There are a great deal of details when it comes to characters, to the point where I was a little confused why I wasn’t connecting with any of them. We follow them through the most stressful experiences of their lives, often seeing them at their lowest points, their worries and sorrows spread out in a gorgeous prose for us to see, and yet I found that it was exceedingly hard to feel for them, or even to sum up any kind of of sympathy. The problem isn’t a lack of detail, but rather that we only see fragments of these characters without ever getting a chance to really know them. I expected this novel to center more on Elodie and her involvement with the story, a mystery driven by a unique connection, but instead we follow a series of characters and their history at the Birchwood Manor and spend little amount of time with them, jumping around from person to person. Is Elodie’s connection to Birchwood Manor really unique, among the faceless cast that rotate in and out of the house? How are we supposed to feel any kind of connection to her when the moment she begins to involve herself in the mystery the novel shoots away from her?
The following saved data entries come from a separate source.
-- ==== Sys2Proof/Machine/Matrix.lean ====
section
/-!
DEFINITION. The matrix unit (chapters 14 and 16): operand-buffer records, weight slots, tiles and their tokens, the array
with its passes, shadows and commits, and drains.
-/

namespace Sys2Proof.Machine

/-! ### Storage (16 R298, R304) -/

def roundUp (n unit : Nat) : Nat := (n + unit - 1) / unit * unit

/-- Bytes of the operand buffer a record takes, and of the weight buffer a slot takes. -/
def ObRecord.room (r : ObRecord) : Nat := roundUp (r.extent + r.scales.length) 256
def WeightSlot.room (z : WeightSlot) : Nat := roundUp z.bytes.length 512

/-- Class and size of every piece of a kind that the core's waves hold, resident and parked. -/
def Core.held (k : Core) (f : Wave → List (Nat × Nat)) : List (Nat × Nat) :=
  k.waves.flatMap (fun w => f w.2) ++ k.parked.flatMap (fun p => f p.2.wave)

/-- A piece of this size fits beside what is held: below the store's size, and for classes 1 to 3 below their limit. -/
def roomFor (held : List (Nat × Nat)) (cap lim cls need : Nat) : Bool :=
  (held.map (·.2)).sum + need ≤ cap
    && (cls = 0 || ((held.filter (fun h => h.1 ≠ 0)).map (·.2)).sum + need ≤ lim)

/-- What is held, with the issuing wave as it would stand without the piece it replaces. -/
def Ctx.heldBut (x : Ctx) (w : Wave) (f : Wave → List (Nat × Nat)) : List (Nat × Nat) :=
  { x.core with waves := Store.insert x.core.waves x.slot w }.held f

def Wave.heldRecords (w : Wave) : List (Nat × Nat) := w.records.map (fun r => (r.2.cls, r.2.room))
def Wave.heldSlots (w : Wave) : List (Nat × Nat) := w.slots.map (fun z => (z.2.cls, z.2.room))
def Wave.heldTiles (w : Wave) : List (Nat × Nat) := w.tiles.map (fun t => (t.2.cls, 1))

/-! ### Earlier matrix work (14 R280, R281, R283) -/

/-- The tile and first row of a course (14 R282). -/
def courseTile (d c : Nat) : Nat × Nat := (if c < 4 then d else d + 1, 16 * (c % 4))

/-- Passes of the issuing wave that have not committed. -/
def Core.passesOf (k : Core) (slot : Nat) : List Pass := k.passes.filter (fun p => p.slot = slot)

def Pass.tiles (p : Pass) : List (Nat × Nat) := p.courses.map (fun c => courseTile p.op.d.toNat c.1)

/-- The opcode and the field at [37:34] of a word. -/
def wordOp (w : W64) : Nat := w.toNat / 2 ^ 54
def wordD (w : W64) : Nat := w.toNat / 2 ^ 34 % 16

/-- A drain of the wave on a tile whose writes have not all been performed. -/
def State.drainOn (s : State) (core slot : Nat) (gen : BitVec 8) (tile : Nat) : Bool :=
  s.inflight.any (fun a => a.2.core = core && a.2.slot = slot && a.2.gen = gen && !a.2.returned && wordOp a.2.word = 0xA8
    && (courseTile (wordD a.2.word) (a.2.slice / 2)).1 = tile)

/-- An MMA or MDRAIN of the wave on a tile has not completed. -/
def State.tileBusy (s : State) (x : Ctx) (tile : Nat) : Bool :=
  (x.core.passesOf x.slot).any (fun p => p.tiles.any (fun t => t.1 = tile))
    || s.drainOn s.now.core x.slot (s.gen s.now.core x.slot) tile

/-! ### Slice-wise matrix instructions -/

/-- Issue for the gang one slice after the other: each sees what those before it did (15, index 42). (DEDUCED, log 51) -/
def issueEach (plan : State → Ctx → Slice → Act) (s : State) : State :=
  match s.wave? s.now.core s.now.slot with
  | none => s
  | some x =>
    let acts := s.now.slices.map (fun k => plan s (s.ctx x k) (x.slice k))
    if acts.any Act.isStall then s.stallOn (s.now.slices.zip (acts.map Act.stall?))
    else if waitTogether (s.now.slices.zip (acts.map Act.wait?)) then s.waitAll (s.now.slices.zip (acts.map Act.wait?))
    else s.now.slices.foldl (fun s k =>
      match s.wave? s.now.core s.now.slot with
      | none => s
      | some x => commitAct s k (plan s (s.ctx x k) (x.slice k))) s

/-- The checks of a slice-wise instruction, then its effect on the lanes with exec(L). -/
def planSliceWise (sh : Shape) (edge : Bool) (go : State → Ctx → Slice → List Nat → Act) (s : State) (x : Ctx) (sl0 : Slice) : Act :=
  let lanes := workLanes sl0 sh.g false
  let sl := sl0.atEdge (edge && !lanes.isEmpty)
  match operandCheck sh (edge && !lanes.isEmpty) x sl lanes with
  | some a => a
  | none => if lanes.isEmpty then .go (fun s => s.advance sh lanes x.k) else go s x sl lanes

/-- The instruction is done: the next one, and for an edge the restart point. -/
def State.matrixDone (s : State) (sh : Shape) (edge : Bool) (x : Ctx) (sl : Slice) (lanes : List Nat) : State :=
  let s := s.advance sh lanes x.k
  if edge then s.closeRegion s.now.core s.now.slot x.k sl.lastLive sl.pc else s

/-! ### Snapshots of scratch (14 R279, R281) -/

/-- The first byte of a scratch range that lies outside the team's windows. -/
def State.firstOutside (s : State) (team cluster va n : Nat) : Nat :=
  match (List.range n).find? (fun i => match s.scratch team cluster (va + i) 1 with | .ok _ => false | .error _ => true) with
  | some i => va + i
  | none => va

/-- A write of the slice to these scratch bytes, or one that its reads come after, is still on its way (13 R251, R258). -/
def State.scratchWriteAhead (s : State) (x : Ctx) (place : Place) (a n : Nat) : Bool :=
  s.ownWriteAhead { core := s.now.core, slot := x.slot, slice := x.k } { lane := 0, place, addr := a, size := n }

/-- The bytes of scratch ranges, or the act that comes before they can be read: the trap of the first range that lies
outside, or nothing while an earlier write of the slice is on its way. -/
def State.snapshot (s : State) (x : Ctx) (lanes : List Nat) (rs : List (Nat × Nat)) : Except Act (List (List Byte)) :=
  let team := x.wave.team
  let cl := s.now.core / 32
  match rs.find? (fun r => match s.scratch team cl r.1 r.2 with | .ok _ => false | .error _ => true) with
  | some r => .error (.trap { code := 0x08, lanes := lanesMask lanes, addr := BitVec.ofNat 64 (s.firstOutside team cl r.1 r.2) })
  | none =>
    let where_ := rs.map (fun r => match s.scratch team cl r.1 r.2 with
      | .ok (p, a) => (p, a, r.2)
      | .error _ => (Place.device, 0, 0))
    match s.acquireAhead s.now.core x.slot x.k with
    | some id => .error (.wait (.acquire id))
    | none =>
    if where_.any (fun w => s.scratchWriteAhead x w.1 w.2.1 w.2.2) then .error (.stall none)
    else .ok (where_.map (fun w => s.peekN 0 w.1 w.2.1 w.2.2))

/-! ### OBRES and OBREL -/

def ObresOp.shape (o : Sys2Proof.ObresOp) : Shape := { g := o.g, srcs := quadSrcs o.quad o.last }

def blockLen (wide : Bool) : Nat := if wide then 32 else 16

/-- An MMA of the wave names the record, or the slot. -/
def Ctx.recordBusy (x : Ctx) (d : Nat) : Bool := (x.core.passesOf x.slot).any (fun p => p.op.a.toNat = d)
def Ctx.slotBusy (x : Ctx) (d : Nat) : Bool := (x.core.passesOf x.slot).any (fun p => p.op.b.toNat = d)

/-- OBRES (14 R279). -/
def planObres (o : Sys2Proof.ObresOp) : State → Ctx → Slice → Act :=
  planSliceWise (ObresOp.shape o) true (fun s x sl lanes =>
    let v := (x.quad sl o.quad).map (fun (r : W32) => r.toNat)
    let base := v.getD 0 0
    let extent := v.getD 1 0
    let stride := v.getD 3 0
    let bl := blockLen o.wide
    let q4 := o.fmt == .q4
    if extent = 0 || 65536 < extent || stride = 0 || base % 16 ≠ 0 || stride % 16 ≠ 0 || (q4 && stride % (bl / 2) ≠ 0) then
      .trap { code := 0x03, lanes := lanesMask lanes }
    else
      let rows := (extent + stride - 1) / stride
      let nsc := if q4 then rows * (2 * stride / bl) else 0
      match s.snapshot x lanes ((base, extent) :: (if q4 then [(v.getD 2 0, nsc)] else [])) with
      | .error a => a
      | .ok bs =>
        let r : ObRecord := { base, extent, stride, fmt := o.fmt, wide := o.wide, snap := bs.getD 0 [], scales := bs.getD 1 []
                              cls := x.wave.prio.toNat }
        if x.recordBusy o.d.toNat then .wait .token
        else if !roomFor (x.heldBut { x.wave with records := Store.erase x.wave.records o.d.toNat } (·.heldRecords)) 262144 196608
            r.cls r.room then .wait .storage
        else .go (fun s => (s.modNowWave (fun w => { w with records := Store.insert w.records o.d.toNat r })).matrixDone
          (ObresOp.shape o) true x sl lanes))

def execObres (o : Sys2Proof.ObresOp) (s : State) : Done := .next (issueEach (planObres o) s)

/-- OBREL (14 R280). -/
def execObrel (o : Sys2Proof.ObrelOp) (s : State) : Done :=
  .next (issueEach (planSliceWise { g := o.g, srcs := [] } true (fun _ x sl lanes =>
    if x.recordBusy o.d.toNat then .wait .token
    else .go (fun s => (s.modNowWave (fun w => { w with records := Store.erase w.records o.d.toNat })).matrixDone
      { g := o.g, srcs := [] } true x sl lanes))) s)

/-! ### WLD and WINV (14 R281) -/

def WldOp.shape (o : Sys2Proof.WldOp) : Shape := { g := o.g, srcs := quadSrcs o.quad o.last }

/-- Bytes of a row of a panel, of its scales and of the whole image. -/
def panelRow (f : MFmt) (kp : Nat) : Nat := kp * f.nibbles / 2
def panelScales (f : MFmt) (bl kp : Nat) : Nat := if f = .q4 then 64 * kp / bl else 0
def panelImage (f : MFmt) (bl kp : Nat) : Nat := 64 * panelRow f kp + panelScales f bl kp

/-- Bytes of the present mask of an image, and the chunks it says are present. -/
def maskBytes (image : Nat) : Nat := (image / 64 + 63) / 64 * 8
def chunkPresent (bs : List Byte) (i : Nat) : Bool := (bs.getD (i / 8) 0).getLsbD (i % 8)
def presentChunks (bs : List Byte) (image : Nat) : Nat := ((List.range (image / 64)).filter (chunkPresent bs)).length

/-- Expand a stream: absent chunks are zero. -/
def expandChunks (mask : List Byte) : List Nat → List Byte → List Byte
  | [], _ => []
  | i :: is, bs =>
    if chunkPresent mask i then bs.take 64 ++ expandChunks mask is (bs.drop 64)
    else List.replicate 64 0 ++ expandChunks mask is bs
def expandStream (bs : List Byte) (image : Nat) : List Byte :=
  expandChunks bs (List.range (image / 64)) (bs.drop (maskBytes image))

/-- The image of a slot. -/
def WeightSlot.image (z : WeightSlot) : List Byte :=
  if z.z then expandStream z.bytes (panelImage z.fmt (blockLen z.wide) z.kp) else z.bytes

def planWld (o : Sys2Proof.WldOp) : State → Ctx → Slice → Act :=
  planSliceWise (WldOp.shape o) false (fun s x sl lanes =>
    let v := (x.quad sl o.quad).map (fun (r : W32) => r.toNat)
    let base := v.getD 0 0
    let kp := v.getD 1 0
    let last := v.getD 3 0
    let bl := blockLen o.wide
    let row := panelRow o.fmt kp
    let nsc := panelScales o.fmt bl kp
    let image := panelImage o.fmt bl kp
    let bad : Act := .trap { code := 0x03, lanes := lanesMask lanes }
    if base % 16 ≠ 0 || kp = 0 || kp % 32 ≠ 0 then bad
    else if o.z && (32768 < image || 16384 < last || last < maskBytes image) then bad
    else if !o.z && (last < row || 16384 < image) then bad
    else
      let ranges := if o.z then [(base, last)]
        else (base, 63 * last + row) :: (if nsc = 0 then [] else [(v.getD 2 0, nsc)])
      match s.snapshot x lanes ranges with
      | .error a => a
      | .ok bs =>
        let raw := bs.getD 0 []
        if o.z && last < maskBytes image + 64 * presentChunks raw image then bad
        else
          let bytes := if o.z then raw
            else (List.range 64).flatMap (fun n => (raw.drop (n * last)).take row) ++ bs.getD 1 []
          let z : WeightSlot := { fmt := o.fmt, wide := o.wide, kp, z := o.z, bytes, loaded := s.now.prompt, cls := x.wave.prio.toNat }
          if x.slotBusy o.d.toNat then .wait .storage
          else if !roomFor (x.heldBut { x.wave with slots := Store.erase x.wave.slots o.d.toNat } (·.heldSlots)) 131072 98304
              z.cls z.room then .wait .storage
          else .go (fun s => (s.modNowWave (fun w => { w with slots := Store.insert w.slots o.d.toNat z })).matrixDone
            (WldOp.shape o) false x sl lanes))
I love the idea of an archivist as our protagonist, I loved the concept of a woman trapped by her dead mother’s legacy. I loved so many ideas about Elodie and this novel that seeing them all play out in such a lackluster fashion was immensely frustrating.

It’s incredibly hard to know or feel for any of the characters in the novel, as the second we become interested or attached the novel leaps away from them. There are characters that blur together because of similar problems; there are numerous people who all have the same guilt about their sibling being dead, regardless of the fact that they have little to do with their death, and reading about the same character archetype over and over doesn’t make for a theme, it’s just boring. There are moments of satisfaction: how the characters relate to one another over the years, faces we expected not to see again showing up, learning how various characters over the years ended up, but none of that would compare to actually seeing the characters develop and breathe on the page.

This leads to a problem with the plot. We barely get an idea of who Elodie is or why she is so interested in the items she uncovers before we leap to another perspective. So the mystery is never fully formed or realized; I actually had no idea what the mystery was supposed to be until more than three-quarters of the way through the book, and had lost any real interest in the novel far beforehand. The novel is supposed to center around the death of a woman and a robbery, yet because none of the characters were emotionally invested in these issues, I wasn’t either. I literally had no idea we were supposed to care about the missing heirloom until close to the end. Why should I? None of the characters cared about it, there was no search or inquiries made, no interesting theories proposed. It seemed like Morton gave us an idea of a mystery and expected us to care suddenly and deeply about it. The second mystery of the dead woman was only marginally more interesting; murder can only get you so far when the person murdered is an extraneous side character with no personality and little page time. The final mystery of the disappeared woman was hardly a mystery at all: we discover she’s dead so early on I don’t even consider it a spoiler, and the cause of her death is shoehorned in at the end in a really nonsense way.

I was really disappointed by this novel and in Morton, who has such a stellar reputation for historical fiction. Obviously, the cover is gorgeous. The writing style has immense potential and the setting of Birchwood Manor did feel vivid and alive. But when a novel falters and dies on both plot and character development, it’s almost impossible to resuscitate.